5342931457063200 is lcm of the range [1..39]: 5159 clock cycles.
5342931457063200 is lcm of the range [1..40]: 5165 clock cycles.
219060189739591200 is lcm of the range [1..41]: 4884 clock cycles.
219060189739591200 is lcm of the range [1..42]: 5280 clock cycles.
9419588158802421600 is lcm of the range [1..43]: 5639 clock cycles.

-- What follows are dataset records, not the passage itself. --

-- ==== Sys2Proof/Machine/CrossLane.lean ====
section
/-! DEFINITION. Sys2Proof/Machine/CrossLane.lean: the instructions that read other lanes, votes, reductions and scans (R139 to R142, R64,
R65), and the packed integer dot products (R143, R63). -/

namespace Sys2Proof.Machine

/-! ### Reading other lanes (R139, R140) -/

/-- The segment width of a segment code. -/
def segWidth (y : Word) : Nat := 2 ^ (5 - min ((y.extractLsb' 5 3).toNat) 5)

/-- The lane value. -/
def laneVal (y : Word) : Nat := (y.extractLsb' 0 5).toNat

/-- Source lanes of the five forms, for thread t. -/
def shflLane (y : Word) (t : Nat) : Nat := t - t % segWidth y + laneVal y % segWidth y
def bflyLane (y : Word) (t : Nat) : Nat := t ^^^ (laneVal y % segWidth y)
def upLane (y : Word) (t : Nat) : Nat :=
  t - t % segWidth y + (t % segWidth y + (segWidth y - laneVal y % segWidth y)) % segWidth y
def dnLane (y : Word) (t : Nat) : Nat := t - t % segWidth y + (t % segWidth y + laneVal y) % segWidth y

/-- A form that reads register a of a chosen lane; every read comes before any write (R139). -/
def crossRead (p : Option Pfx) (d a b : Code) (src : (Nat → Word) → List Nat → Nat → Nat) : M Unit := do
  ensure (decide (a.toNat ≤ 95)) fcIllegalOperand
  checkOps [.dst d, .src a, .src b]
  let ex ← execLanes p
  let zl ← zeroLanes p
  let g ← getG
  let y ← readSrc b ex
  writeDst d ex zl (fun t => readV g.r a (src y ex t))

/-! ### Combining lanes (R64, R65, R141, R142) -/

/-- A form whose result is one function of the contributors' values, or of them and the thread. With no executing thread, a zeroing prefix
still writes its zeros (log 106). -/
def laneFold (p : Option Pfx) (d a : Code) (f : List Nat → (Nat → Word) → Nat → Word) : M Unit := do
  checkOps [.dst d, .src a]
  let ex ← execLanes p
  let zl ← zeroLanes p
  let x ← readSrc a ex
  writeDst d ex zl (fun t => f ex x t)

/-- The exact signed sum. -/
def sumI (ls : List Nat) (x : Nat → Word) : Int := ls.foldl (fun s t => s + (x t).toInt) 0

/-- The contributor that a strict order puts first. -/
def bestOf (better : Word → Word → Bool) (ls : List Nat) (x : Nat → Word) : Word :=
  match ls with
  | [] => 0
  | t :: ts => ts.foldl (fun m u => if better (x u) m then x u else m) (x t)

/-- One node of the lane tree (R64). -/
def nodeF (mode : Nat) : Option Word → Option Word → Option Word
  | some l, some r => some (BitVec.ofNat 32 (f32.round mode ((fv l).add mode (fv r))))
  | some l, none => some l
  | none, r => r

/-- One level of the lane tree. -/
def levelF (mode : Nat) : List (Option Word) → List (Option Word)
  | l :: r :: t => nodeF mode l r :: levelF mode t
  | l => l

/-- The lane tree's root over 32 lanes. -/
def treeF (mode : Nat) (vs : List (Option Word)) : Option Word :=
  ((levelF mode (levelF mode (levelF mode (levelF mode (levelF mode vs))))).head?).join

/-- The lanes' values, absent where a lane does not contribute. -/
def present (ls : List Nat) (x : Nat → Word) : List (Option Word) :=
  allLanes.map (fun t => if t ∈ ls then some (x t) else none)

/-- A float result: a NaN is canonical, then sat (R142). -/
def outF (p : Option Pfx) (w : Word) : Word := satW p (if isNanW w then BitVec.ofNat 32 f32.nan else w)

/-- One step of the scan (R65). -/
def scanStep (mode s : Nat) (vs : List (Option Word)) : List (Option Word) :=
  allLanes.map (fun i => if s ≤ i then nodeF mode ((vs[i - s]?).join) ((vs[i]?).join) else (vs[i]?).join)

/-- The scan. -/
def scanF (mode : Nat) (vs : List (Option Word)) : List (Option Word) := [1, 2, 4, 8, 16].foldl (fun v s => scanStep mode s v) vs

/-- minimumNumber or maximumNumber over the contributors. -/
def foldF (f : Word → Word → Word) (ls : List Nat) (x : Nat → Word) : Word :=
  match ls with
  | [] => 0
  | t :: ts => ts.foldl (fun m u => f m (x u)) (x t)

/-! ### Dot products (R63, R143) -/

/-- The sum of products of the n elements of w bits, signed or not. -/
def dotI (n w : Nat) (x y : Word) : Int :=
  (List.range n).foldl (fun s i => s + (x.extractLsb' (w * i) w).toInt * (y.extractLsb' (w * i) w).toInt) 0
def dotN (n w : Nat) (x y : Word) : Int :=
  (List.range n).foldl (fun s i => s + ((x.extractLsb' (w * i) w).toNat * (y.extractLsb' (w * i) w).toNat : Nat)) 0

/-! ### Meanings -/


/-- XSHFL: position n of the segment (R140). -/
def execXshfl (p : Option Pfx) (d a b : Code) (s : State) : Host.Outcome State Fault Refusal :=
  issueP p (crossRead p d a b (fun y _ t => shflLane (y t) t)) s

/-- XBFLY: lane t XOR n (R140). -/
def execXbfly (p : Option Pfx) (d a b : Code) (s : State) : Host.Outcome State Fault Refusal :=
  issueP p (crossRead p d a b (fun y _ t => bflyLane (y t) t)) s

/-- XUP: the segment rotated up (R140). -/
def execXup (p : Option Pfx) (d a b : Code) (s : State) : Host.Outcome State Fault Refusal :=
  issueP p (crossRead p d a b (fun y _ t => upLane (y t) t)) s

/-- XDN: the segment rotated down (R140). -/
def execXdn (p : Option Pfx) (d a b : Code) (s : State) : Host.Outcome State Fault Refusal :=
  issueP p (crossRead p d a b (fun y _ t => dnLane (y t) t)) s

/-- XBCAST: the lane that the lowest executing thread chooses (R140). -/
def execXbcast (p : Option Pfx) (d a b : Code) (s : State) : Host.Outcome State Fault Refusal :=
  issueP p (crossRead p d a b (fun y ex t => shflLane (lowest ex y) t)) s

/-- VOTEANY (R141). -/
def execVoteany (p : Option Pfx) (d a : Code) (s : State) : Host.Outcome State Fault Refusal :=
  issueP p (laneFold p d a (fun ex x _ => if ex.any (fun t => x t != 0) then 1 else 0)) s

/-- VOTEALL (R141). -/
def execVoteall (p : Option Pfx) (d a : Code) (s : State) : Host.Outcome State Fault Refusal :=
  issueP p (laneFold p d a (fun ex x _ => if ex.all (fun t => x t != 0) then 1 else 0)) s

/-- BALLOT (R141). -/
def execBallot (p : Option Pfx) (d a : Code) (s : State) : Host.Outcome State Fault Refusal :=
  issueP p (laneFold p d a (fun ex x _ => maskOf (ex.filter (fun t => x t != 0)))) s

/-- XRED.add.i (R64, R142). -/
def execXredAddI (p : Option Pfx) (d a : Code) (s : State) : Host.Outcome State Fault Refusal :=
  issueP p (laneFold p d a (fun ex x _ => intI32 (satBit p) (sumI ex x))) s

/-- XRED.add.f: the fixed lane tree (R64, R142). -/
def execXredAddF (p : Option Pfx) (d a : Code) (s : State) : Host.Outcome State Fault Refusal :=
  issueP p (laneFold p d a (fun ex x _ => outF p ((treeF (rndOf p) (present ex x)).getD 0))) s

/-- XRED.min.i (R64, R142). -/
def execXredMinI (p : Option Pfx) (d a : Code) (s : State) : Host.Outcome State Fault Refusal :=
  issueP p (laneFold p d a (fun ex x _ => bestOf (fun u m => decide (u.toInt < m.toInt)) ex x)) s

/-- XRED.max.i (R64, R142). -/
def execXredMaxI (p : Option Pfx) (d a : Code) (s : State) : Host.Outcome State Fault Refusal :=
  issueP p (laneFold p d a (fun ex x _ => bestOf (fun u m => decide (m.toInt < u.toInt)) ex x)) s

/-- XRED.min.f (R48, R64, R142). -/
def execXredMinF (p : Option Pfx) (d a : Code) (s : State) : Host.Outcome State Fault Refusal :=
  issueP p (laneFold p d a (fun ex x _ => outF p (foldF fminW ex x))) s

/-- XRED.max.f (R48, R64, R142). -/
def execXredMaxF (p : Option Pfx) (d a : Code) (s : State) : Host.Outcome State Fault Refusal :=
  issueP p (laneFold p d a (fun ex x _ => outF p (foldF fmaxW ex x))) s

/-- XSCAN.add.i: the inclusive sum (R65, R142). -/
def execXscanAddI (p : Option Pfx) (d a : Code) (s : State) : Host.Outcome State Fault Refusal :=
  issueP p (laneFold p d a (fun ex x t => intI32 (satBit p) (sumI (ex.filter (fun u => decide (u ≤ t))) x))) s

/-- XSCAN.add.f: the five-step scan (R65, R142). -/
def execXscanAddF (p : Option Pfx) (d a : Code) (s : State) : Host.Outcome State Fault Refusal :=
  issueP p (laneFold p d a (fun ex x t => outF p (((scanF (rndOf p) (present ex x))[t]?).join.getD 0))) s

/-- IDP4.ii (R63, R143). -/
def execIdp4Ii (p : Option Pfx) (d a b : Code) (s : State) : Host.Outcome State Fault Refusal :=
  issueP p (alu3 p d a b (fun x y z => intI32 (satBit p) (z.toInt + dotI 4 8 x y))) s

/-- IDP4.nn (R63, R143). -/
def execIdp4Nn (p : Option Pfx) (d a b : Code) (s : State) : Host.Outcome State Fault Refusal :=
  issueP p (alu3 p d a b (fun x y z => intN32 (satBit p) ((z.toNat : Int) + dotN 4 8 x y))) s

/-- IDP4S.ii: one final clamp (R63, R143). -/
def execIdp4sIi (p : Option Pfx) (d a b : Code) (s : State) : Host.Outcome State Fault Refusal :=
  issueP p (alu3 p d a b (fun x y z => intI32 true (z.toInt + dotI 4 8 x y))) s

/-- IDP4S.nn: one final clamp (R63, R143). -/
def execIdp4sNn (p : Option Pfx) (d a b : Code) (s : State) : Host.Outcome State Fault Refusal :=
  issueP p (alu3 p d a b (fun x y z => intN32 true ((z.toNat : Int) + dotN 4 8 x y))) s

/-- IDP2.ii (R63, R143). -/
def execIdp2Ii (p : Option Pfx) (d a b : Code) (s : State) : Host.Outcome State Fault Refusal :=
  issueP p (alu3 p d a b (fun x y z => intI32 (satBit p) (z.toInt + dotI 2 16 x y))) s

/-- IDP2S.ii: one final clamp (R63, R143). -/
def execIdp2sIi (p : Option Pfx) (d a b : Code) (s : State) : Host.Outcome State Fault Refusal :=
  issueP p (alu3 p d a b (fun x y z => intI32 true (z.toInt + dotI 2 16 x y))) s

end Sys2Proof.Machine
end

@christop approach using table lookup is even faster!

Here's the code:

Code:

/* lcm.c */
/*
  Compile with:

    gcc -O2 -o lcm lcm.c
*/
#include <stdlib.h>
#include <stdio.h>
#include <stdint.h>
#include <inttypes.h>
#include "cycle_counting.h"

uint64_t gcd( uint64_t, uint64_t );
uint64_t lcm( uint64_t, uint64_t );

int main( void )
{
  int32_t max, i;
  uint64_t n, oldn;
  counter_T c;

  /* Read from redirection (or keyboard) */
  if ( scanf( "%" SCNi32, &max ) != 1 )
  {
    fputs( "\033[31;1mError\033[m: Cannot read upper limit.\n", stderr );
    return EXIT_FAILURE;
  }

  if ( max < 2 )
  {
    fputs( "\033[31;1mError\033[m: Upper limit must be greater than 1.\n", stderr );
    return EXIT_FAILURE;
  }

  /* I've checked if GCC is optimizing these calls and measuring
     the wrong portion of code.... It is measuring correctly! */
  c = BEGIN_TSC();

  n = 2;

  for ( i = 3; i <= max; i++ )
  {
    oldn = n;
    n = lcm( n, i );

    /* Need to test for overflow condition... */
    if ( n < oldn )
    {
      fputs( "\033[31;1mError\033[m: Overflow!\n", stderr );
      return EXIT_FAILURE;
    }
  }

  END_TSC( &c );

  printf( "%" PRIu64 " is lcm of the range [1..%" PRIi32"]: %" PRIu64 " clock cycles.\n",
    n, max, c );

  return EXIT_SUCCESS;
}

/* Euclidean algorithm (not the most efficient!) */
uint64_t gcd( uint64_t a, uint64_t b )
{
  if ( ! b )
    return a;

  /* This will converge very fast to the right result, so
     no harm to do it recursive!
     But GCC will turn this code iterative anyways. */
  return gcd( b, a % b );
}

uint64_t lcm( uint64_t a, uint64_t b ) { return ( a * b ) / gcd( a, b ); }

PS: Running a lot of processes right now, so 41 case were lucky. All others suffering from page faults and cache effects. But, notice, less than 2 μs in ALL cases (100000 times faster than the naive approach).